§ Data for review:
-- ==== Sys2Proof/Tests/Slice0.lean ====
section
/-! SUPPORT. The author's own tests, each about one step on a small state with values taken from the spec's rules and tables, and for every statement with
hypotheses a concrete state and operands that meet them (witness_). -/
namespace Sys2Proof.Tests
open Sys2Proof Sys2Proof.Machine
set_option maxRecDepth 30000

/-! ## Small states -/

/-- The dies are out of reset (step 7 of R520), and nothing else has happened since reset. -/
def live : State := { State.reset with halted := false }

/-- Every DRAM channel is operating: DC.CTL.EN is 1 and STATE is 2. -/
def up : List (Nat × Dword) := (List.range 16).map fun c => (rDc c 0, 0x8000020000000000)

/-- Logical CPU 0 at work as c says. -/
def cpuWith (c : Cpu) : State := { live with regs := up, units := [(0, { c with stopped := false })] }

/-- Logical CPU 0 in problem state with general registers g. -/
def cpu0 (g : List (Nat × Dword)) : State := cpuWith { Cpu.reset with g := g }

/-- Logical CPU 0 in host state. -/
def host0 (g : List (Nat × Dword)) : State := cpuWith { Cpu.reset with g := g, psw := { Psw.zero with mode := .host } }

/-- Logical CPU 0 with floating registers f and c8. -/
def fp0 (f : List (Nat × Dword)) (c8 : Dword) : State := cpuWith { Cpu.reset with f := f, hostC := if c8 = 0 then [] else [(8, c8)] }

/-- Management core 0 at work in host state. -/
def mgmt0 (g : List (Nat × Dword)) : State :=
  { live with units := [(288, { Cpu.reset with running := true, g := g, psw := { Psw.zero with mode := .host } })] }

/-- Image 5: operating, generation number 1, logical CPU 0, its tables at 0x10000. -/
def image5 : Image := { freshImage with gen := 1, root := 0x10000, cpus := [0], sets := 1 }

/-- Tables that map the first 1 GB of image 5 to itself: a region-first entry and a leaf (R210). -/
def tables : List Host.Cell :=
  [(0x10000, 0x80), (0x10005, 0x01), (0x10006, 0x40), (0x14000, 0xC0), (0x14006, 0x01), (0x14007, 0xC0)]

/-- Logical CPU 0 in supervisor state inside image 5. -/
def inImage (g : List (Nat × Dword)) : State :=
  { cpuWith { Cpu.reset with g := g, psw := { Psw.zero with mode := .supervisor }, irun := some ⟨0x20000, 5, 1, 0, Psw.zero⟩ } with
    mem := tables, images := [(5, some image5)] }

/-- The command leads to a next state with p. -/
def leads (c : Instr) (s : State) (p : State → Bool) : Bool := match exec c s with
  | .next t => p t
  | _ => false

/-- The instruction enters execution, in a state with p. -/
def entersAs (s : State) (i : Insn) (p : State → Bool) : Bool := match s.enter i with
  | .ok t => p t
  | .error _ => false

/-- The instruction enters execution. -/
def enters (s : State) (i : Insn) : Bool := entersAs s i fun _ => true

/-- An access succeeds, with p. -/
def okWith {α : Type} (x : Except Ends α) (p : α → Bool) : Bool := match x with
  | .ok y => p y
  | .error _ => false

§ What the task asks: Reproduce each line of the records in which "true" appears.

§ Exercise answer:
  { live with units := [(288, { Cpu.reset with running := true, g := g, psw := { Psw.zero with mode := .host } })] }
def enters (s : State) (i : Insn) : Bool := entersAs s i fun _ => true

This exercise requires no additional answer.